▸ Your instructions: Write out, word for word, every line in the data below from the one containing "(packColumns fb i)[band" to the one containing "(convertBytes fb)[p *", both of them included.

Collected data
◇ ◇ ◇ ◇ ◇ ◇ ◇

-- ==== Sys2Proof/Laws/Convert.lean ====
section
/-! SUPPORT. CONVERT piece by piece: the length of each loop's output and where a byte of it stands. -/

namespace Sys2Proof.Machine

/-- In a concatenation of pieces of one length, entry `i * n + j` is entry `j` of piece `i`. -/
theorem getElem?_flatMap_const {α β : Type} (f : α → List β) (n : Nat) (hf : ∀ a, (f a).length = n) (l : List α)
    (i j : Nat) (hj : j < n) : (l.flatMap f)[i * n + j]? = l[i]?.bind fun a => (f a)[j]? := by
  induction l generalizing i with
  | nil => simp
  | cons a rest ih =>
    rw [List.flatMap_cons]
    cases i with
    | zero =>
      rw [List.getElem?_append_left (by rw [hf]; omega)]
      simp
    | succ i =>
      have hlen : (f a).length ≤ (i + 1) * n + j := by rw [hf, Nat.succ_mul]; omega
      rw [List.getElem?_append_right hlen, hf, show (i + 1) * n + j - n = i * n + j by rw [Nat.succ_mul]; omega, ih]
      simp

theorem length_flatMap_const {α β : Type} (f : α → List β) (n : Nat) (hf : ∀ a, (f a).length = n) (l : List α) :
    (l.flatMap f).length = l.length * n := by
  induction l with
  | nil => simp
  | cons a rest ih => simp [List.flatMap_cons, hf, ih, Nat.succ_mul, Nat.add_comm]

@[simp] theorem length_pair (b1 b2 : Byte) : (pair b1 b2).length = 2 := rfl

theorem length_packBand (fb : Nat → Byte) (i band : Nat) : (packBand fb i band).length = 2 := rfl

theorem length_packGroup (fb : Nat → Byte) (i g : Nat) :
    ((List.range' 0 3).flatMap fun k => packBand fb i (3 * g + k)).length = 6 := rfl

theorem length_packColumns (fb : Nat → Byte) (i : Nat) : (packColumns fb i).length = 42 := by
  rw [packColumns, length_flatMap_const _ 6 (length_packGroup fb i)]
  simp

/-- Grouping the bands in threes does not change their order: the bytes of band `b` stand at `2 b` and `2 b + 1` (R124). -/
theorem packColumns_getElem? (fb : Nat → Byte) (i : Nat) {band h : Nat} (hb : band < 21) (hh : h < 2) :
    (packColumns fb i)[band * 2 + h]? = (packBand fb i band)[h]? := by
  have hg : band * 2 + h = band / 3 * 6 + (band % 3 * 2 + h) := by omega
  rw [hg, packColumns, getElem?_flatMap_const _ 6 (length_packGroup fb i) _ _ _ (by omega)]
  rw [List.getElem?_range' (by omega : band / 3 < 7)]
  simp only [Option.bind_some]
  rw [getElem?_flatMap_const _ 2 (fun k => length_packBand fb i _) _ _ _ hh, List.getElem?_range' (by omega : band % 3 < 3)]
  simp only [Option.bind_some, Nat.one_mul, Nat.zero_add]
  rw [show 3 * (band / 3) + band % 3 = band by omega]

/-- Byte `h` of band `band` of column pair `p` (R124). -/
theorem convertBytes_getElem? (fb : Nat → Byte) {p band h : Nat} (hp : p < 192) (hb : band < 21) (hh : h < 2) :
    (convertBytes fb)[p * 42 + (band * 2 + h)]? = (packBand fb (2 * p) band)[h]? := by
  rw [convertBytes, getElem?_flatMap_const _ 42 (length_packColumns fb) _ _ _ (by omega), List.getElem?_range' hp]
  simp only [Option.bind_some, Nat.zero_add]
  exact packColumns_getElem? fb (2 * p) hb hh

theorem length_convertBytes (fb : Nat → Byte) : (convertBytes fb).length = wireBytes := by
  rw [convertBytes, length_flatMap_const _ 42 (length_packColumns fb)]
  simp [wireBytes, wireRows, wireColGroups, wireBytesPerGroup]

@[simp] theorem length_convert (s : State) : (convert s).length = wireBytes := length_convertBytes _

/-- The conversion of a state depends on the written bytes and the power-on draw alone. -/
theorem convert_congr {s t : State} (h : t.fb = s.fb) (hn : t.powerOns = s.powerOns) : convert t = convert s := by
  rw [convert, convert, fbByte_congr h hn]

/-- The bands of a column pair in order, without the grouping in threes (R124). -/
theorem packColumns_bands (fb : Nat → Byte) (i : Nat) :
    packColumns fb i = (List.range 21).flatMap fun band => packBand fb i band := by
  unfold packColumns
  simp [List.range'_succ, List.range_succ, List.flatMap_cons]

/-- Stepping by two over even numbers. -/
theorem flatMap_range'_two (n k : Nat) (f : Nat → List Byte) :
    (List.range' (2 * k) n 2).flatMap f = (List.range' k n).flatMap fun p => f (2 * p) := by
  induction n generalizing k with
  | zero => rfl
  | succ n ih =>
    rw [List.range'_succ, List.range'_succ, List.flatMap_cons, List.flatMap_cons, show 2 * k + 2 = 2 * (k + 1) by ring, ih]

end Sys2Proof.Machine
end

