-- ==== Sys2Proof/Tests/Slice0.lean ====
section
/-! SUPPORT. Tests: expected values come from spec/95_test_vectors.md (V-…, E…) and the rules named; each runs one step at
most. Then, for every statement with hypotheses, a witness that meets them. -/

open Sys2Proof Sys2Proof.Machine

namespace Sys2Proof.Tests

/-! ### Well-formed terms -/

theorem test_wf_largest_operands : (Instr.setpx 4095 4095 true).wf = true := by decide
theorem test_wf_refuses_wide_x : (Instr.setpx 4096 0 true).wf = false := by decide
theorem test_wf_refuses_wide_y : (Instr.setpx 0 4096 false).wf = false := by decide
theorem test_wf_refuses_wide_pxon : (Pseudo.pxon 4096 0).wf = false ∧ (Pseudo.pxon 0 4096).wf = false := by decide
theorem test_wf_refuses_wide_pxoff : (Pseudo.pxoff 4096 0).wf = false ∧ (Pseudo.pxoff 0 4096).wf = false := by decide

/-! ### The build-time check (R9, R151, R161; V-S13) -/

/-- A table that meets R151: V-S13's table with an OP_DFS record added. -/
def sampleTable : List InitRecord := [⟨0x11, [], 120⟩, ⟨0x36, [0x48], 0⟩, ⟨0x3A, [0x11], 0⟩, ⟨0x29, [], 100⟩]

/-- A configuration with all values written out. -/
def sampleConfig : Config :=
  { width := 384, height := 168, initTable := sampleTable, ops := WireOps.defaults, winColData := [0x17, 0x24],
    winRowData := [0x00, 0xBF], tRstH1 := 10, tRstL := 20, tRstH2 := 30 }

theorem test_config_accepted : sampleConfig.accepts = true := by decide
/-- V-S13: no OP_DFS record, constraint (d). -/
theorem test_table_without_dfs_refused :
    initTableOk WireOps.defaults [⟨0x11, [], 120⟩, ⟨0x36, [0x48], 0⟩, ⟨0x29, [], 100⟩] = false := by decide
/-- R151 (d): no OP_MADCTL record. -/
theorem test_table_without_madctl_refused :
    initTableOk WireOps.defaults [⟨0x11, [], 120⟩, ⟨0x3A, [0x11], 0⟩, ⟨0x29, [], 100⟩] = false := by decide
/-- R151 (a): the first OP_SLPOUT record has no delay. -/
theorem test_table_first_slpout_undelayed_refused :
    initTableOk WireOps.defaults [⟨0x11, [], 0⟩, ⟨0x11, [], 120⟩, ⟨0x36, [], 0⟩, ⟨0x3A, [], 0⟩, ⟨0x29, [], 1⟩] = false := by
  decide
/-- R151 (b): display-on before sleep-exit. -/
theorem test_table_wrong_order_refused :
    initTableOk WireOps.defaults [⟨0x29, [], 100⟩, ⟨0x36, [], 0⟩, ⟨0x3A, [], 0⟩, ⟨0x11, [], 120⟩] = false := by decide
/-- R151 (c): three delays. -/
theorem test_table_third_delay_refused :
    initTableOk WireOps.defaults [⟨0x11, [], 120⟩, ⟨0x36, [], 1⟩, ⟨0x3A, [], 0⟩, ⟨0x29, [], 100⟩] = false := by decide
theorem test_window_thirteen_groups_refused : windowOk [0x17, 0x23] [0x00, 0xBF] = false := by decide
theorem test_window_193_rows_refused : windowOk [0x17, 0x24] [0x00, 0xC0] = false := by decide
theorem test_window_one_byte_refused : windowOk [0x17] [0x00, 0xBF] = false := by decide
theorem test_size_refused : sizeOk 385 168 = false ∧ sizeOk 384 169 = false ∧ sizeOk 0 1 = false ∧ sizeOk 1 0 = false := by
  decide
theorem test_size_bounds : sizeOk 384 168 = true ∧ sizeOk 1 1 = true := by decide
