/-- DEMOD comes to its end on marked input, or on enough of it, with room for its symbols. -/
theorem reaches_demodulated (he : s.eng = .run c [] (.demod n [])) (hpos : 0 < s.nSym)
    (hmirror : s.reg.rsPos = bits64 s.rs.pos)
    (hinput : s.port.smpInEos = true ∨ (s.filled.demodBlocks n).1.length = n)
    (hroom : s.port.symOut.length + ((s.filled.demodBlocks n).1.flatten.map symbolUnit).length ≤ s.par.depth.symOut) :
    ∃ t, s.Reaches t ∧ Demodulated s n t := by
  have hend {s : State} {m : Nat} {win : List Scalar} (he : s.eng = .run c [] (.demod m win))
      (h : ∀ b, State.stepDemod { s with burst := b } m win = some (State.endWith { s with burst := b } .none)) :
      s.Reaches (s.endWith .none) :=
    reaches_of_step fun b => (engineStep_phase (s := { s with burst := b }) he).trans (h b)
  induction n generalizing s with
  | zero => exact ⟨_, hend he fun b => rfl, demodulated_zero s⟩
  | succ n ih =>
    obtain ⟨u, hreach, hmoved, hstop⟩ := reaches_windowEnd he (m := s.nSym) (by simp) hpos hmirror
    cases hstop with
    | whole hwhole heng =>
      have hpar : u.par = s.par := by rw [hmoved.frame]; rfl
      have hout : u.port.symOut = s.port.symOut := by rw [hmoved.frame]; rfl
      have heos : u.port.smpInEos = s.port.smpInEos := by rw [hmoved.frame]; rfl
      have hacts : u.demodBlockActs s.symbolsAhead = s.demodBlockActs s.symbolsAhead := by
        rw [State.demodBlockActs, hmoved.setup.pilotOf]; rfl
      have hblocks := demodBlocks_blockDone (c := c) (left := n) (n := n) hmoved
      rw [demodBlocks_filled hwhole] at hinput hroom
      rw [List.flatten_cons, List.map_append, List.length_append, List.length_map, ← hout, ← hpar] at hroom
      have hd : u.Reaches (u.blockDone c n s.symbolsAhead) :=
        reaches_blockDone (by rw [hacts]; exact heng) (by omega)
      obtain ⟨t, ht, hend⟩ := ih (s := u.blockDone c n s.symbolsAhead) rfl (hmoved.setup.nSym ▸ hpos) (mirror_blockDone ..)
        (by rw [hblocks]; exact hinput.imp heos.trans Nat.succ.inj)
        (by
          rw [hblocks]
          show (u.port.symOut ++ s.symbolsAhead.map symbolUnit).length + _ ≤ u.par.depth.symOut
          rw [List.length_append, List.length_map]
          dsimp only at hroom ⊢
          omega)
      exact ⟨t, (hreach.trans hd).trans ht, hend.of_blockDone hmoved hwhole⟩
    | short hshort heng hin hneed =>
      have hblocks := demodBlocks_short (s := s.filled) (n := n) hshort
      have heos : u.port.smpInEos = true := by
        rw [hmoved.frame]
        exact hinput.resolve_right (by simp [hblocks])
      refine ⟨_, hreach.trans (hend heng fun b => stepDemod_eos ?_), demodulated_short hmoved hshort⟩
      exact (fetch_nil (s := { u with burst := b }) hin hneed).trans (if_pos heos)

/-- The blocks are the same from two starts with the same setup, clock and samples within reach. -/
theorem demodBlocks_of_start (h : SameSetup u s) (hclock : u.withClock s = u) (hsamples : u.allSamples = s.allSamples)
    (n : Nat) :
    u.filled.demodBlocks n = ((s.filled.demodBlocks n).1, u.filled.withClock (s.filled.demodBlocks n).2) := by
  have hblocks := demodBlocks_withClock (x := u.filled) (s := s.filled) ⟨h.num, h.cfg, h.cal⟩ hsamples n
  rwa [show u.filled.withClock s.filled = u.filled by rw [← hclock]; rfl] at hblocks

/-- An idle machine's DEMOD n comes to its end within one turn, from some burst on. -/
theorem exec_demod (hidle : s.busy = false) (hmirror : s.reg.rsPos = bits64 s.rs.pos) (hcheck : s.checks (.demod n) = true)
    (hinput : s.port.smpInEos = true ∨ (s.filled.demodBlocks n).1.length = n)
    (hroom : s.port.symOut.length + ((s.filled.demodBlocks n).1.flatten.map symbolUnit).length ≤ s.par.depth.symOut) :
    ∃ t, Demodulated (s.accept (.demod n)) n t ∧
      ∃ k, ∀ b, k ≤ b → exec (.demod n) { s with burst := b } = .next { t with burst := b } := by
  have hissued (b : Nat) : issued (.demod n) { s with burst := b } =
      { (s.accept (.demod n)).startCounted n (.demod n []) with burst := b } := by
    rw [issued_begun (s := { s with burst := b }) (i := .demod n) hidle hcheck]
    exact startCounted_burst (s := s.accept (.demod n)) rfl b n (.demod n [])
  suffices h : ∃ t, Demodulated (s.accept (.demod n)) n t ∧
      ((s.accept (.demod n)).startCounted n (.demod n [])).Reaches t by
    obtain ⟨t, hdemod, hreach⟩ := h
    exact ⟨t, hdemod, exec_of_reaches hissued hreach hdemod.eng⟩
  unfold State.startCounted
  split
  case isTrue hn => subst hn; exact ⟨_, demodulated_zero _, .refl _⟩
  case isFalse =>
    have hpos : 0 < s.nSym := Nat.cast_pos.1 (trackingChecks_of_command (.inr ⟨n, rfl⟩) hcheck).nSym_pos
    have hblocks := demodBlocks_of_start (u := (s.accept (.demod n)).load [] (.demod n [])) (s := s) ⟨rfl, rfl, rfl⟩ rfl rfl n
    have hblocks' := demodBlocks_of_start (u := s.accept (.demod n)) (s := s) ⟨rfl, rfl, rfl⟩ rfl rfl n
    obtain ⟨t, hreach, heng, hst, hout, hcount, hclock, hsamples⟩ :=
      reaches_demodulated (s := (s.accept (.demod n)).load [] (.demod n [])) rfl hpos hmirror (by rw [hblocks]; exact hinput)
        (by rw [hblocks]; exact hroom)
    rw [hblocks] at hout hcount hclock
    refine ⟨t, ⟨heng, hst, ?_, ?_, ?_, hsamples⟩, hreach⟩ <;> rw [hblocks']
    · exact hout
    · exact hcount
    · exact hclock
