-- ==== Sys2Proof/Machine/State.lean ====
section
/-! DEFINITION. The state of the block, the channels between it and its host, and the state after reset.

Architectural state (10_state.md): the bit store `S`, the write pointer `U`, the read cursor `C` and the record registers
`R[0..13]`. Beside it stands what the spec gives the interface (00_scope.md R8, R9; 70_reset_and_hazards.md R189): the
host's moves, the payload-in channel, the command that waits for its payload, and the responses returned. -/

namespace Sys2Proof.Machine

/-- The status of a response (30_encoding.md R59). -/
inductive Status where
  /-- 0, success. -/
  | ok
  /-- 1, PK's `CapacityExceeded`. -/
  | errCapacity
  /-- 2, PK's `MalformedPayload`. -/
  | errMalformed
  /-- 3, an illegal command word. -/
  | errIllegal
  deriving DecidableEq, Repr

/-- One response: `status`, `result` and the payload out, byte position 0 first (30_encoding.md R58). -/
structure Response where
  status : Status
  result : Half
  payload : List Byte
  deriving DecidableEq, Repr

/-- Layer 1, one BitBuffer: the store `S`, the write pointer `U` and the read cursor `C` (10_state.md R10, R12, R13). -/
structure BitBuffer where
  store : Store
  used : Pointer
  cursor : Pointer
  deriving DecidableEq, Repr

/-- The record registers `R[0]` to `R[13]` (10_state.md R17). -/
abbrev Records := Vector Half 14

/-- What the host can do (00_scope.md R9): assert `rst`, or issue one command word with the payload bytes it sends along.
The host accepts every response at once, so accepting is no move of its own (log entry 8). -/
inductive HostMove where
  /-- One pulse of `rst` (70_reset_and_hazards.md R180). -/
  | rst
  /-- A command word and the bytes the host puts on the payload-in channel with it. -/
  | command (word : CmdWord) (payload : List Byte)
  deriving DecidableEq, Repr

/-- The block and its channels. -/
structure State where
  /-- The one BitBuffer of this instance (10_state.md R25). -/
  buf : BitBuffer
  /-- The record registers (10_state.md R17). -/
  recs : Records
  /-- The moves the host has yet to make, next first (00_scope.md R9; log entry 3). -/
  host : List HostMove
  /-- The bytes on the payload-in channel that no completed command has taken, first byte first (R189; log entry 6). -/
  din : List Byte
  /-- The command that has been accepted and waits for payload bytes, if any (R189; log entry 5). -/
  busy : Option Instr
  /-- The responses of this run, oldest first (00_scope.md R9; log entry 8). -/
  responses : List Response
  deriving DecidableEq, Repr

/-- No event stops this block: a failing command is a response and a short payload is a wait, so nobody raises a fault and
the type has no constructor (60_exceptions.md R150, R158; log entry 9). That is safe: no claim can rest on a stop. -/
inductive Fault : Type
  deriving DecidableEq, Repr

/-- Why an instruction has no meaning. -/
inductive Refusal where
  /-- Raised by an arm of `exec` whose instruction has no meaning yet; no arm of this model raises it. Safe: it stops. -/
  | notModelled (mnemonic : String)
  deriving DecidableEq, Repr

/-- The fresh buffer: `S = 0, U = 0, C = 0` (70_reset_and_hazards.md R181). -/
def BitBuffer.reset : BitBuffer := { store := 0, used := 0, cursor := 0 }

/-- The machine right after reset (70_reset_and_hazards.md R181): a fresh buffer, all record registers 0, nothing on any
channel and no response returned. -/
def State.reset : State :=
  { buf := BitBuffer.reset
    recs := Vector.replicate 14 0
    host := []
    din := []
    busy := none
    responses := [] }

end Sys2Proof.Machine
end

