/-- A failure keeps the invariant: it ends like a failing command that takes no payload. -/
theorem fail_inv {s : State} {st : Status} (hbuf : s.buf.Inv) (hresp : ∀ r ∈ s.responses, r.WellFormed) :
    (s.fail st).Inv :=
  (ended_fail .clear s s.din st rfl).inv hbuf hresp

/-- Settles O3: by the four things a step can be. -/
theorem stepKeepsInvariant : Obligations.StepKeepsInvariant := by
  rintro s t ⟨hbuf, hresp, hwaits⟩ h
  obtain ⟨rest, -, rfl⟩ | ⟨i, -, hi⟩ | ⟨-, -, rfl⟩ | ⟨word, payload, rest, -, -, hword⟩ := step_cases h
  · exact inv_of_fresh rfl rfl rfl
  · exact exec_keeps_inv hi hbuf hresp
  · exact ⟨hbuf, hresp, hwaits⟩
  · obtain ⟨i, -, hi⟩ | ⟨e, -, rfl⟩ := stepWord_cases hword
    · exact exec_keeps_inv hi hbuf hresp
    · exact fail_inv (s := s.accept payload rest) hbuf hresp

end Sys2Proof.Machine
end

section
/-! The views of the store (10_state.md R11, R15). -/

namespace Sys2Proof.Machine

/-- Under the invariant two buffers with the same pointers and the same written bits are the same buffer. -/
theorem buffer_ext {b c : BitBuffer} (hb : b.Inv) (hc : c.Inv) (hused : b.used = c.used) (hcursor : b.cursor = c.cursor)
    (hbits : ∀ i < b.used.toNat, bitAt b.store i = bitAt c.store i) : b = c := by
  have hstore : b.store = c.store := store_ext fun i _ => by
    rcases Nat.lt_or_ge i b.used.toNat with hi | hi
    · exact hbits i hi
    · rw [hb.tail hi, hc.tail (hused ▸ hi)]
  obtain ⟨_, _, _⟩ := b
  obtain ⟨_, _, _⟩ := c
  cases hstore; cases hused; cases hcursor
  rfl

/-- The number view read bit by bit: `S[i]` has weight `2^(U-1-i)`. -/
theorem number_testBit (b : BitBuffer) {i : Nat} (hi : i < b.used.toNat) :
    b.number.testBit (b.used.toNat - 1 - i) = bitAt b.store i := by
  rw [BitBuffer.number, bitRead_testBit, decide_eq_true (by omega), Bool.true_and]
  congr 1
  omega

/-- Settles O24: the number's bits are the written bits, and the invariant gives the others. -/
theorem numberViewDeterminesBuffer : Obligations.NumberViewDeterminesBuffer := by
  refine fun b c hb hc => ⟨bitRead_lt _ _ _, fun hnumber hused hcursor => ?_⟩
  refine buffer_ext hb hc hused hcursor fun i hi => ?_
  rw [← number_testBit b hi, ← number_testBit c (hused ▸ hi), hnumber, hused]

/-- Settles O25: bit `7-j` of the number read from bit `8k` on is the `j`-th bit read. -/
theorem byteViewOfStore : Obligations.ByteViewOfStore := by
  intro S k j _ hj
  have hlt : 7 - j < 8 := by omega
  rw [storeByte, BitVec.getLsbD_ofNat, bitRead_testBit]
  simp only [hlt, decide_true, Bool.true_and]
  congr 2
  omega

end Sys2Proof.Machine
end

section
/-! What commands leave unchanged (10_state.md R12, R13, R17). -/

namespace Sys2Proof.Machine

/-- Every command but SETREC and DECCFG leaves the record registers alone (10_state.md R17). -/
theorem exec_keeps_recs {i : Instr} {s t : State} (h : exec i s = .next t) (hset : ∀ r v, i ≠ .setRec r v)
    (hdec : ∀ n, i ≠ .decCfg n) : t.recs = s.recs := by
  cases i with
  | clear => cases h; rfl
  | addField w v => obtain ⟨b, -, rfl⟩ | ⟨e, rfl⟩ := exec_addField_cases h <;> rfl
  | extract w => obtain ⟨r, b, -, rfl⟩ | ⟨e, rfl⟩ := exec_extract_cases h <;> rfl
  | toSeptets => cases h; rfl
  | fromSeptets n =>
    obtain rfl | ⟨payload, rest, -, -, rfl | ⟨b, -, rfl⟩⟩ := exec_fromSeptets_cases h <;> rfl
  | setRec r v => exact absurd rfl (hset r v)
  | getRec r => exact (exec_getRec_frame h).2
  | encCfg =>
    obtain ⟨b, hb, -⟩ := exec_encCfg s
    cases hb.symm.trans h; rfl
  | decCfg n => exact absurd rfl (hdec n)
  | encVer v =>
    obtain ⟨b, hb, -⟩ := exec_encVer v s
    cases hb.symm.trans h; rfl
  | decVer n => exact exec_decVer_recs h
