/-- A control transfer or suspension that the bundle in flight makes after its other effects (R19). -/
inductive Transfer1 where
  | none
  | jump (target : CodeAddr) (pops : Bool)
  | loop (start exit n : W64)
  | rep (n : Nat)
  | leave (why : Why)
  deriving DecidableEq, Repr

/-- The bundle in flight (R18, R19): the context that issues it, its address and length, the slot being run, the snapshot its sources
are read from (`pre`, and for memory `mem` and the core's near cache `near`), whether a slot has made memory change (`drained`), the
heads of the result queues it reads, the verdict, the transfer, whether a replay starts after it (R355), and whether it is a beat of a
template operator, which takes no issue slot (R147). Between bundles it keeps what the last bundle left. -/
structure Issue where
  core : CoreId
  ctx : CtxId
  pc : CodeAddr
  words : Nat
  slot : Nat
  pre : Ctx
  mem : Memory
  near : List NearLine
  drained : Bool
  live : Bool
  slots : List Instr
  ckpt : Bool
  pops : BitVec 4
  draws : Nat
  verdict : Verdict
  transfer : Transfer1
  replay : Bool
  oper : Bool
  effects : List (CoreId × CtxId)
  deriving DecidableEq, Repr

/-- Why a step stops the machine. Every cause the spec names is a trap, which is a next state (R369, R372, R373), so
there is no constructor: no meaning of this model answers a fault. -/
inductive Fault where
  deriving DecidableEq, Repr

/-- Why a step is refused. -/
inductive Refusal where
  /-- Raised by an arm of `exec` for an instruction that has no meaning yet, named by its mnemonic. Safe. -/
  | notModelled (mnemonic : String)
  deriving DecidableEq, Repr

/-- An error that strikes from outside (R230, R240, R378): in an aligned 8-byte word of a store, single or uncorrectable; in an
accumulator row; in a context's gate, duplicate set or landing latches; or a fault after which the management core takes a core out (R404). -/
inductive Upset where
  | word (key : Nat) (double : Bool)
  | row (core : CoreId) (ctx : CtxId) (r : Nat)
  | buffer (core : CoreId) (ctx : CtxId)
  | takeOut (core : CoreId)
  deriving DecidableEq, Repr

/-- A page request (R224, R225): who sent it, a context or its copy engine context, and for which address. -/
structure PageAsk where
  core : CoreId
  ctx : CtxId
  engine : Bool
  va : W64
  deriving DecidableEq, Repr

/-- How a completed or counted piece of asynchronous work is observed (R312, R313): by its copy's token and number, by the word that it
was counted into or that it resolved, or as a slip of an itinerary. -/
inductive LandBy where
  | token (core : CoreId) (ctx : CtxId) (tok : BitVec 3) (num : Option Nat)
  | word (key : Nat)
  | slip (it : ItinId) (num : Nat)
  deriving DecidableEq, Repr

/-- Destination bytes that such work has written: the base and the walk of its runs, and the bytes of a run. -/
structure Landed where
  via : LandBy
  dst : W64
  shape : File 4 W64
  run : Nat
  deriving DecidableEq, Repr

◇ ◇ ◇ ◇ ◇ ◇ ◇

▸ Exercise output:
    (packColumns fb i)[band * 2 + h]? = (packBand fb i band)[h]? := by
  have hg : band * 2 + h = band / 3 * 6 + (band % 3 * 2 + h) := by omega
  rw [hg, packColumns, getElem?_flatMap_const _ 6 (length_packGroup fb i) _ _ _ (by omega)]
  rw [List.getElem?_range' (by omega : band / 3 < 7)]
  simp only [Option.bind_some]
  rw [getElem?_flatMap_const _ 2 (fun k => length_packBand fb i _) _ _ _ hh, List.getElem?_range' (by omega : band % 3 < 3)]
  simp only [Option.bind_some, Nat.one_mul, Nat.zero_add]
  rw [show 3 * (band / 3) + band % 3 = band by omega]

/-- Byte `h` of band `band` of column pair `p` (R124). -/
theorem convertBytes_getElem? (fb : Nat → Byte) {p band h : Nat} (hp : p < 192) (hb : band < 21) (hh : h < 2) :
    (convertBytes fb)[p * 42 + (band * 2 + h)]? = (packBand fb (2 * p) band)[h]? := by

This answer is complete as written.